Even when I came to college, I couldn't make friends that I wanted to make, but as I had more free time, I spent more time idling on the internet and TV, comparing myself to others, and feeling relatively deprived when I saw people dating. Anyway, my height was the same as when I was in the 4th grade of elementary school, so I thought, 'I'll grow later,' but when I was told that I couldn't grow anymore, I felt like I resented and hated the whole world and had negative thoughts.
I, who had been exposed to the internet a lot since my school days, casually mentioned the idea of ​​height surgery to my mother when I was in college. But one day, my mother suggested that I have height surgery, so I went to Korea University Guro Hospital, which is said to be the best, and fortunately, I was covered by insurance, so I made a surgery reservation date and had surgery a few months later. I remember the surgery took about 8-9 hours. At that time, my legs were strong, so I didn't feel any pain even after the surgery, but blowing balloons to prevent my lungs from shrinking was difficult because I couldn't even drink water. After about a week, my condition was so good that I could walk to the hospital bathroom for the first time, and I practiced a lot, so I was good enough to walk alone after about 2 weeks.

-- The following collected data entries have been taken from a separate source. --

theorem mixed_ticksAndTurns (n : Nat) : TicksAndTurns (mixed n) := by
  intro x hx
  simp only [mixed, List.mem_append, List.mem_cons, List.mem_replicate] at hx
  tauto

theorem mixed_turns {n : Nat} (h : 10 ≤ n) : turns (mixed n) = n := by
  simp [turns, mixed]
  omega

theorem witness_EncodeDecodeAgree : decode (.command 0x3B22B8#24) = .ok (.render 8888#16 true 0b011#3) ∧
    decode (.tickIn 1#1) = .ok .tick := ⟨rfl, rfl⟩

theorem witness_OperandFieldsOfWords : decodeCommand 0x1000FF#24 = .ok (.shiftout 0xFF#8) ∧
    decodeCommand 0x20FF08#24 = .ok (.writeframe 0xFF#8 0x08#8) ∧
    decodeCommand 0x3FFFFF#24 = .ok (.render 0xFFFF#16 true 0b111#3) := ⟨rfl, rfl, rfl⟩

theorem witness_DecimalPositionPatterns : (3#3).toNat ≤ 3 ∧ (7#3).toNat = 7 ∧
    (4 ≤ (4#3).toNat ∧ (4#3).toNat ≤ 6) ∧ 4 ≤ (6#3).toNat ∧ (6#3).toNat ≤ 6 := by decide

theorem witness_RefusalsInOrder_state :
    ({ idle with inputs := [.command 0x400000#24] } : State).inputs = .command 0x400000#24 :: [] ∧
    idle.rst = false ∧ idle.busy = false ∧ (busyWith [.clk true]).busy = true ∧ (busyWith [.clk true]).rst = false := by
  decide

/-- A word at each end of each clause's range. -/
theorem witness_RefusalsInOrder_words :
    (0x0FFFFF#24).toNat / 2 ^ 20 = 0 ∧ 6 ≤ (0x600000#24).toNat / 2 ^ 20 ∧ 6 ≤ (0xFFFFFF#24).toNat / 2 ^ 20 ∧
    ((0x1FFF00#24).toNat / 2 ^ 20 = 1 ∧ (0x1FFF00#24).toNat / 2 ^ 8 % 2 ^ 12 ≠ 0) ∧
    ((0x210001#24).toNat / 2 ^ 20 = 2 ∧ (0x210001#24).toNat / 2 ^ 16 % 2 ^ 4 ≠ 0) ∧
    ((0x400001#24).toNat / 2 ^ 20 = 4 ∧ (0x400001#24).toNat % 2 ^ 20 ≠ 0) ∧
    ((0x580000#24).toNat / 2 ^ 20 = 5 ∧ (0x580000#24).toNat % 2 ^ 20 ≠ 0) ∧
    ((0x340000#24).toNat / 2 ^ 20 = 3 ∧ (0x340000#24).toNat / 2 ^ 16 % 2 ^ 3 = 4) ∧
    ((0x3EFFFF#24).toNat / 2 ^ 20 = 3 ∧ (0x3EFFFF#24).toNat / 2 ^ 16 % 2 ^ 3 = 6) ∧
    ((0x20A403#24).toNat / 2 ^ 16 = 0x20 ∧ (0x20A403#24).toNat % 2 ^ 8 ∉ [1, 2, 4, 8]) := by decide

theorem witness_RefusalsInOrder_accepted :
    (0x1000FF#24).toNat / 2 ^ 8 = 0x1000 ∧
    ((0x20A408#24).toNat / 2 ^ 16 = 0x20 ∧ (0x20A408#24).toNat % 2 ^ 8 ∈ [1, 2, 4, 8]) ∧
    ((0x33FFFF#24).toNat / 2 ^ 20 = 3 ∧ (0x33FFFF#24).toNat / 2 ^ 16 % 2 ^ 3 ≤ 3) ∧
    ((0x370000#24).toNat / 2 ^ 20 = 3 ∧ (0x370000#24).toNat / 2 ^ 16 % 2 ^ 3 = 7) ∧
    (0x400000#24).toNat = 0x400000 ∧ (0x500000#24).toNat = 0x500000 := by decide

theorem witness_StepRunsDecodedInstruction :
    ({ idle with inputs := [.command 0x1000A5#24] } : State).inputs = .command 0x1000A5#24 :: [] ∧
    decode (.command 0x1000A5#24) = .ok (.shiftout 0xA5#8) ∧
    ({ idle with inputs := [.tick, .sequencer] } : State).inputs = .tick :: [.sequencer] := ⟨rfl, rfl, rfl⟩

/-- Ready, for every statement about accepting a command, with an operand that each statement's own premise asks for. -/
theorem witness_accepted : idle.cmdReady = true ∧ idle.rst = false ∧
    (Instr.writeframe 0xA4#8 0x02#8).wellFormed = true ∧ 0x08#8 ∈ [0x01#8, 0x02#8, 0x04#8, 0x08#8] ∧
    decimalPosition 0b111#3 ∈ ([-1, 0, 1, 2, 3] : List Int) ∧ decimalPosition 0b011#3 ∈ ([-1, 0, 1, 2, 3] : List Int) := by
  decide

theorem witness_BusyFollowsCommands : idle.rst = false ∧ (busyWith (shiftSeq 0xA5#8)).rst = false ∧
    (∃ t, exec (.shiftout 0xA5#8) idle = .next t) ∧ (∃ t, exec .clkrst idle = .next t) ∧
    (∃ t, exec .tick (busyWith (shiftSeq 0xA5#8)) = .next t) :=
  ⟨rfl, rfl, ⟨_, rfl⟩, ⟨_, rfl⟩, ⟨_, rfl⟩⟩

theorem witness_SequencerPerformsHead :
    (busyWith [.clk true, .clk false]).rst = false ∧ (busyWith [.clk true, .clk false]).q = .clk true :: [.clk false] ∧
    (busyWith [.clk true, .clk false]).inputs = [] ∧
    ({ busyWith [.clk true, .clk false] with inputs := [.sequencer, .tick] } : State).inputs = .sequencer :: [.tick] :=
  ⟨rfl, rfl, rfl, rfl⟩

theorem witness_ShiftoutNetEffect : idle.cmdReady = true ∧ idle.sclk = false ∧ TicksAndTurns (mixed 24) ∧
    turns (mixed 24) = 24 := ⟨rfl, rfl, mixed_ticksAndTurns 24, mixed_turns (by decide)⟩

theorem witness_WriteframeNetEffect : idle.cmdReady = true ∧ idle.restLevels ∧ frameOneHot 0x02#8 = true ∧
    (∀ k, TicksAndTurns (mixed k)) ∧ turns (mixed 49) = 49 ∧ turns (mixed 50) = 50 :=
  ⟨rfl, ⟨rfl, rfl⟩, rfl, mixed_ticksAndTurns, mixed_turns (by decide), mixed_turns (by decide)⟩

theorem witness_PartialFrameInvisible : idle.cmdReady = true ∧ idle.restLevels ∧ frameOneHot 0x01#8 = true ∧
    TicksAndTurns (mixed 49) ∧ turns (mixed 49) = 49 ∧ TicksAndTurns [] ∧ turns [] = 0 :=
  ⟨rfl, ⟨rfl, rfl⟩, rfl, mixed_ticksAndTurns 49, mixed_turns (by decide), fun _ h => absurd h (List.not_mem_nil), rfl⟩

theorem witness_FirstFrameDefinesRegister : State.reset.cmdReady = true ∧ State.reset.restLevels ∧ frameOneHot 0x04#8 = true :=
  ⟨rfl, ⟨rfl, rfl⟩, rfl⟩

/-- Half a frame through a schedule, and a command that completes in its own step. -/
theorem witness_BusyUntilLastStep : idle.cmdReady = true ∧ (Instr.writeframe 0xA4#8 0x08#8).wellFormed = true ∧
    TicksAndTurns (mixed 49) ∧ turns (mixed 49) = 49 ∧ turns (mixed 50) = 50 ∧ Instr.rdclk.wellFormed = true :=
  ⟨rfl, rfl, mixed_ticksAndTurns 49, mixed_turns (by decide), mixed_turns (by decide), rfl⟩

When I came to my house in Busan, it was not only far away from the hospital, so I couldn't go to the hospital often, but I thought that I would walk well later because I walked well before, so I was careless. It took me 40 minutes to walk to the bathroom, which used to take less than 2 minutes, and my appetite dropped, I didn't want to eat, and it was too mentally and physically difficult and I couldn't handle it. So I had to lengthen it again and rehabilitate, and I didn't practice with the thought of finishing it quickly, so I ended up having ligament surgery. I felt so guilty for doing something wrong, and I resented my mother for not checking carefully next to me. I didn't want to go to the hospital, and I hated the fact that my parents told me to do it, even though the internet said I didn't have to have surgery. The hospital didn't tell me in detail that I would need ligament surgery if I couldn't walk, and they just told me to exercise hard, and I was so lonely at home that I got depressed, and I hated the fact that they took bone marrow from me without my consent and transplanted it to my leg, leaving an ugly scar.

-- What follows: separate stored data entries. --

-- ==== Sys2Proof/Safety.lean ====
section
/-! DEFINITION. The terms the statements use: what a commit leaves unchanged, what each shape of
instruction does, the opcode table as masks, and the invariant of a run. -/

namespace Sys2Proof.Machine

/-! ## Frames: what is unchanged from one state to another -/

/-- Every integer register reads as before. -/
def SameX (s t : State) : Prop := ∀ r, t.readX r = s.readX r

/-- Every floating register reads as before. -/
def SameF (s t : State) : Prop := ∀ r, t.readF r = s.readF r

/-- Every byte of data memory reads as before. -/
def SameBytes (s t : State) : Prop := ∀ a, t.mem.readByte a = s.mem.readByte a

/-- The control of the fetch is as before: pc, halt flag, Fetch and Decode slots. -/
def SameFlow (s t : State) : Prop :=
  t.pc = s.pc ∧ t.halt = s.halt ∧ t.slotF = s.slotF ∧ t.slotD = s.slotD

/-- What no commit of an instruction changes: parameters, stream, Execute and Store slots, cycle
number, trace, status. -/
def SameRun (s t : State) : Prop :=
  t.params = s.params ∧ t.prog = s.prog ∧ t.slotE = s.slotE ∧ t.slotS = s.slotS ∧
  t.cycle = s.cycle ∧ t.trace = s.trace ∧ t.status = s.status

/-- Integer register `rd` holds `v`, register 0 reads as 0, every other integer register reads as
before. With `rd` register 0 the write is discarded (R21). -/
def WroteX (s t : State) (rd : Reg) (v : Word) : Prop :=
  (rd ≠ 0 → t.readX rd = v) ∧ t.readX 0 = 0#32 ∧ ∀ r, r ≠ rd → t.readX r = s.readX r

/-- Floating register `rd` holds `v`, every other floating register reads as before. -/
def WroteF (s t : State) (rd : Reg) (v : Word) : Prop :=
  t.readF rd = v ∧ ∀ r, r ≠ rd → t.readF r = s.readF r

/-- The four bytes from `a` on are those of `v`, least significant first; every other byte of memory
reads as before. -/
def WroteBytes (s t : State) (a : Nat) (v : Word) : Prop :=
  t.mem.readByte a = v.extractLsb' 0 8 ∧ t.mem.readByte (a + 1) = v.extractLsb' 8 8 ∧
  t.mem.readByte (a + 2) = v.extractLsb' 16 8 ∧ t.mem.readByte (a + 3) = v.extractLsb' 24 8 ∧
  ∀ b, b < a ∨ a + 4 ≤ b → t.mem.readByte b = s.mem.readByte b

/-- `v` is the little-endian word of the four bytes from `a` on (R54). -/
def WordAt (s : State) (a : Nat) (v : Word) : Prop :=
  v.extractLsb' 0 8 = s.mem.readByte a ∧ v.extractLsb' 8 8 = s.mem.readByte (a + 1) ∧
  v.extractLsb' 16 8 = s.mem.readByte (a + 2) ∧ v.extractLsb' 24 8 = s.mem.readByte (a + 3)

/-- The run has not ended by a fault. -/
def NotFaulted (t : State) : Prop := ∀ f, t.status ≠ .faulted f

/-! ## Shapes of commits -/

/-- A commit that writes one integer register and nothing else (R110). -/
def CommitsX (i : Instr) (s : State) (rd : Reg) (v : Word) : Prop :=
  ∃ t, exec i s = .next t ∧ WroteX s t rd v ∧ SameF s t ∧ SameBytes s t ∧ SameFlow s t ∧
    t.stall = s.stall ∧ t.ticks = s.ticks ∧ t.unrec = s.unrec ∧ SameRun s t

/-- A commit of floating arithmetic: one floating register and two stall cycles (R171). -/
def CommitsFloat (i : Instr) (s : State) (rd : Reg) (v : Word) : Prop :=
  ∃ t, exec i s = .next t ∧ WroteF s t rd v ∧ SameX s t ∧ SameBytes s t ∧ SameFlow s t ∧
    t.stall = s.stall + 2 ∧ t.ticks = s.ticks ∧ t.unrec = s.unrec ∧ SameRun s t

/-- A commit as unrecognized: an observation and nothing else (R188). -/
def CommitsNothing (s t : State) (e : InFlight) : Prop :=
  t.unrec = s.unrec ++ [(e.idx, e.word, s.cycle)] ∧ SameX s t ∧ SameF s t ∧ SameBytes s t ∧
    SameFlow s t ∧ t.stall = s.stall ∧ t.ticks = s.ticks ∧ SameRun s t

/-- A redirect to `target` with its flush, the halt flag unchanged (R207). -/
def RedirectedTo (s t : State) (target : Word) : Prop :=
  t.pc = target ∧ t.slotF = none ∧ t.slotD = none ∧ t.halt = s.halt

/-- A commit of a jump: the link written, then the redirect (R147, R148). -/
def CommitsJump (i : Instr) (s : State) (rd : Reg) (link target : Word) : Prop :=
  ∃ t, exec i s = .next t ∧ WroteX s t rd link ∧ RedirectedTo s t target ∧ SameF s t ∧
    SameBytes s t ∧ t.stall = s.stall ∧ t.ticks = s.ticks ∧ t.unrec = s.unrec ∧ SameRun s t

/-- What no commit of a branch changes. -/
def BranchKeeps (s t : State) : Prop :=
  SameX s t ∧ SameF s t ∧ SameBytes s t ∧ t.stall = s.stall ∧ t.ticks = s.ticks ∧
    t.unrec = s.unrec ∧ SameRun s t

/-- The common rule of the conditional branches (R140, R151): taken and aligned, a redirect; taken and
not aligned, the fault; not taken in Linear mode, nothing; not taken in Looping mode, the halt. -/
def CommitsBranch (i : Instr) (s : State) (taken : Prop) (target : Word) : Prop :=
  (taken → target.toNat % 4 = 0 →
    ∃ t, exec i s = .next t ∧ RedirectedTo s t target ∧ BranchKeeps s t) ∧
  (taken → target.toNat % 4 ≠ 0 → exec i s = .fault (.misalignedTarget target)) ∧
  (¬taken → s.params.fetchMode = .linear →
    ∃ t, exec i s = .next t ∧ SameFlow s t ∧ BranchKeeps s t) ∧
  (¬taken → s.params.fetchMode = .looping →
    ∃ t, exec i s = .next t ∧ t.halt = true ∧ t.pc = s.pc ∧ t.slotF = none ∧ t.slotD = none ∧
      BranchKeeps s t)

/-- The two checks of an access to `ea`, bounds first, pass (R53, R57). -/
def AccessOk (s : State) (ea : Word) : Prop :=
  ea.toNat + 4 ≤ s.params.memCapacity ∧ ea.toNat % 4 = 0

/-- An access to `ea` that is out of bounds is that fault; one that is in bounds and not aligned is the
other (R53, R57). The sum is of unbounded integers. -/
def ChecksAccess (i : Instr) (s : State) (ea : Word) : Prop :=
  (s.params.memCapacity < ea.toNat + 4 → exec i s = .fault (.bounds ea)) ∧
  (ea.toNat + 4 ≤ s.params.memCapacity → ea.toNat % 4 ≠ 0 →
    exec i s = .fault (.misalignedAccess ea))

/-- What a load or store leaves unchanged beside its register, its bytes, `ticks` and the stall. -/
def AccessKeeps (s t : State) : Prop := SameFlow s t ∧ t.unrec = s.unrec ∧ SameRun s t

/-- An instruction makes a taken transfer to `target` in a state: a supported conditional branch whose
condition holds, or a supported jump (R140 to R148). -/
def TakesTransfer (i : Instr) (s : State) (target : Word) : Prop :=
  supports s.params i.mnemonic = true ∧
  match i with
  | .beq a b imm => s.readX a = s.readX b ∧ target = s.ipc + imm
  | .bne a b imm => s.readX a ≠ s.readX b ∧ target = s.ipc + imm
  | .blt a b imm => (s.readX a).toInt < (s.readX b).toInt ∧ target = s.ipc + imm
  | .bge a b imm => (s.readX b).toInt ≤ (s.readX a).toInt ∧ target = s.ipc + imm
  | .bltu a b imm => (s.readX a).toNat < (s.readX b).toNat ∧ target = s.ipc + imm
  | .bgeu a b imm => (s.readX b).toNat ≤ (s.readX a).toNat ∧ target = s.ipc + imm
  | .jal _ imm => target = s.ipc + imm
  | .jalr _ a imm => target = (s.readX a + imm) &&& 0xFFFFFFFE#32
  | _ => False

/-- A supported conditional branch whose condition does not hold (R140 to R146). -/
def FallsThrough (i : Instr) (s : State) : Prop :=
  supports s.params i.mnemonic = true ∧
  match i with
  | .beq a b _ => s.readX a ≠ s.readX b
  | .bne a b _ => s.readX a = s.readX b
  | .blt a b _ => (s.readX b).toInt ≤ (s.readX a).toInt
  | .bge a b _ => (s.readX a).toInt < (s.readX b).toInt
  | .bltu a b _ => (s.readX b).toNat ≤ (s.readX a).toNat
  | .bgeu a b _ => (s.readX a).toNat < (s.readX b).toNat
  | _ => False

/-! ## Encodings -/

/-- Every word with this opcode and, where given, this funct3 and this funct7 decodes to the
instruction that `mk` makes of it. A field not given is one the table does not consult. -/
def DecodesAs (op : BitVec 7) (f3 : Option (BitVec 3)) (f7 : Option (BitVec 7))
    (mk : Word → Instr) : Prop :=
  ∀ w : Word, opcodeOf w = op → (∀ k, f3 = some k → funct3Of w = k) →
    (∀ k, f7 = some k → funct7Of w = k) → decodeInstr w = some (mk w)

/-- The register numbers of a word (R71). -/
def rdReg (w : Word) : Reg := regOf (rdOf w)
def rs1Reg (w : Word) : Reg := regOf (rs1Of w)
def rs2Reg (w : Word) : Reg := regOf (rs2Of w)

/-- A row of the opcode table as a match and a mask. -/
structure OpcodeRow where
  mnemonic : Mnemonic
  pattern  : Word
  mask     : Word
deriving DecidableEq, Repr

/-- spec/opcode_table.json, row by row. The note of its last four rows, that `rm` 101 and 110 are
reserved, is in `OpcodeRow.selects`. -/
def opcodeRows : List OpcodeRow :=
  [ ⟨.add, 0x00000033#32, 0xFE00707F#32⟩, ⟨.sub, 0x40000033#32, 0xFE00707F#32⟩,
    ⟨.sll, 0x00001033#32, 0x0000707F#32⟩, ⟨.slt, 0x00002033#32, 0x0000707F#32⟩,
    ⟨.sltu, 0x00003033#32, 0x0000707F#32⟩, ⟨.xor, 0x00004033#32, 0x0000707F#32⟩,
    ⟨.srl, 0x00005033#32, 0xFE00707F#32⟩, ⟨.sra, 0x40005033#32, 0xFE00707F#32⟩,
    ⟨.or, 0x00006033#32, 0x0000707F#32⟩, ⟨.and, 0x00007033#32, 0x0000707F#32⟩ ] ++
  [ ⟨.addi, 0x00000013#32, 0x0000707F#32⟩, ⟨.slti, 0x00002013#32, 0x0000707F#32⟩,
    ⟨.sltiu, 0x00003013#32, 0x0000707F#32⟩, ⟨.xori, 0x00004013#32, 0x0000707F#32⟩,
    ⟨.ori, 0x00006013#32, 0x0000707F#32⟩, ⟨.andi, 0x00007013#32, 0x0000707F#32⟩,
    ⟨.slli, 0x00001013#32, 0x0000707F#32⟩, ⟨.srli, 0x00005013#32, 0xFE00707F#32⟩,
    ⟨.srai, 0x40005013#32, 0xFE00707F#32⟩, ⟨.lui, 0x00000037#32, 0x0000007F#32⟩,
    ⟨.auipc, 0x00000017#32, 0x0000007F#32⟩ ] ++
  [ ⟨.beq, 0x00000063#32, 0x0000707F#32⟩, ⟨.bne, 0x00001063#32, 0x0000707F#32⟩,
    ⟨.blt, 0x00004063#32, 0x0000707F#32⟩, ⟨.bge, 0x00005063#32, 0x0000707F#32⟩,
    ⟨.bltu, 0x00006063#32, 0x0000707F#32⟩, ⟨.bgeu, 0x00007063#32, 0x0000707F#32⟩,
    ⟨.jal, 0x0000006F#32, 0x0000007F#32⟩, ⟨.jalr, 0x00000067#32, 0x0000707F#32⟩ ] ++
  [ ⟨.lw, 0x00002003#32, 0x0000707F#32⟩, ⟨.sw, 0x00002023#32, 0x0000707F#32⟩,
    ⟨.flw, 0x00002007#32, 0x0000707F#32⟩, ⟨.fsw, 0x00002027#32, 0x0000707F#32⟩,
    ⟨.fadd, 0x00000053#32, 0xFE00007F#32⟩, ⟨.fsub, 0x08000053#32, 0xFE00007F#32⟩,
    ⟨.fmul, 0x10000053#32, 0xFE00007F#32⟩, ⟨.fdiv, 0x18000053#32, 0xFE00007F#32⟩ ]

/-- Whether a row selects a word: its masked bits match and, under opcode OP-FP, bits 14:12 are not a
reserved rounding mode (R89). -/
def OpcodeRow.selects (row : OpcodeRow) (w : Word) : Prop :=
  w &&& row.mask = row.pattern ∧
  (row.pattern &&& 0x7F#32 = 0x53#32 →
    w &&& 0x7000#32 ≠ 0x5000#32 ∧ w &&& 0x7000#32 ≠ 0x6000#32)

/-- The stall cycles a mnemonic's commit injects (R176, R206). -/
def stallOf (m : Mnemonic) : Nat :=
  match m with
  | .fadd | .fsub | .fmul | .fdiv => 2
  | .flw => 1
  | _ => 0

/-! ## The invariant of a run -/

/-- A slot's record is of a stream entry: its address is four times its index, its word is that entry,
its decoded form is the decoding of the word (R31, R92). -/
def FromStream (s : State) (e : InFlight) : Prop :=
  e.ipc.toNat = 4 * e.idx ∧ s.prog[e.idx]? = some e.word ∧ e.dec = decode e.word

/-- The records in flight and not yet committed, oldest first. -/
def State.uncommitted (s : State) : List InFlight :=
  s.slotE.toList ++ s.slotD.toList ++ s.slotF.toList

/-- Each address of a list is the one the fetch advances to from the address before it. -/
def FetchOrder (s : State) : List Word → Prop
  | [] => True
  | [_] => True
  | a :: b :: rest => b = s.advance a ∧ FetchOrder s (b :: rest)

/-- The invariant that holds at launch and that every step keeps. -/
structure Inv (s : State) : Prop where
  /-- R29. -/
  pcAligned : s.pc.toNat % 4 = 0
  /-- R21: the cell behind `x0` is 0 too. -/
  zeroCell : s.x.get 0 = 0#32
  /-- Data memory keeps its canonical form, within the capacity (R50). -/
  memCanonical : s.mem.wf = true
  memBelow : s.mem.below s.params.memCapacity = true
  /-- R31, R92. -/
  slotsFromStream : ∀ e, s.slotF = some e ∨ s.slotD = some e ∨ s.slotE = some e ∨ s.slotS = some e →
    FromStream s e
  /-- The uncommitted records stand in fetch order, and the pc follows the youngest (R28, R30). -/
  inFetchOrder : FetchOrder s (s.uncommitted.map InFlight.ipc ++ [s.pc])
  /-- R223. -/
  stallAtMostOne : s.stall ≤ 1
  noStallAtCommit : s.slotE ≠ none → s.stall = 0
  /-- A halted fetch has nothing uncommitted behind it (R208, R213, R231). -/
  haltDrains : s.halt = true → s.slotF = none ∧ s.slotD = none ∧ s.slotE = none ∧ s.stall = 0
  /-- In Linear mode the halt flag is set at the end of the stream only (R213). -/
  linearHaltAtEnd : s.halt = true → s.params.fetchMode = .linear → s.streamWord s.pc = none
  /-- R220: at most one event per entry and stage, each of an entry of the stream and of a cycle
  completed. -/
  traceOnce : s.trace.Pairwise (fun a b => ¬(a.idx = b.idx ∧ a.stage = b.stage))
  traceInStream : ∀ ev ∈ s.trace, ev.idx < s.prog.length ∧ ev.cycle < s.cycle
  /-- R188. -/
  unrecInStream : ∀ u ∈ s.unrec, s.prog[u.1]? = some u.2.1 ∧ u.2.2 < s.cycle
  /-- R39, R217, R218. -/
  runningGoesOn : s.status = .running → ¬(s.halt = true ∧ s.drained = true) ∧
    (s.params.cycleLimit = 0 ∨ s.cycle < s.params.cycleLimit)
  haltedDrained : s.status = .halted → s.halt = true ∧ s.drained = true
  limitIsCycle : s.status = .limitReached →
    0 < s.params.cycleLimit ∧ s.cycle = s.params.cycleLimit

end Sys2Proof.Machine
end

When the hospital performs surgery, they should consult with me sufficiently, tell me that scars will remain, and not do it if I don't want it, but they only consulted with my parents and finished it, and I found out later in a notification manner, so I was so upset and my depression worsened. Also, I didn't want to go outside looking like that, and I didn't want to exercise, so I decided to finish it quickly and do it slowly so that it wouldn't hurt as much as being sick. And I've lived too tired, and it's been mentally difficult because it feels like I'm constantly being pointed out my past and my future is being pointed out, saying, 'You're that kind of person.' Also, I've never exercised at all and tend to ignore and forget the pain, so I think it's been too overwhelming and difficult to recognize the present and do rehabilitation exercises.
These days, I'm eating delicious food and I have a lot of free time, so I'm taking time to think that what's wrong is wrong, and I'm spending time healing by gradually forgetting the things that were difficult in the past. I've had a bad time until now, so I need to strengthen my will and work harder in the hope that things will get better in the future.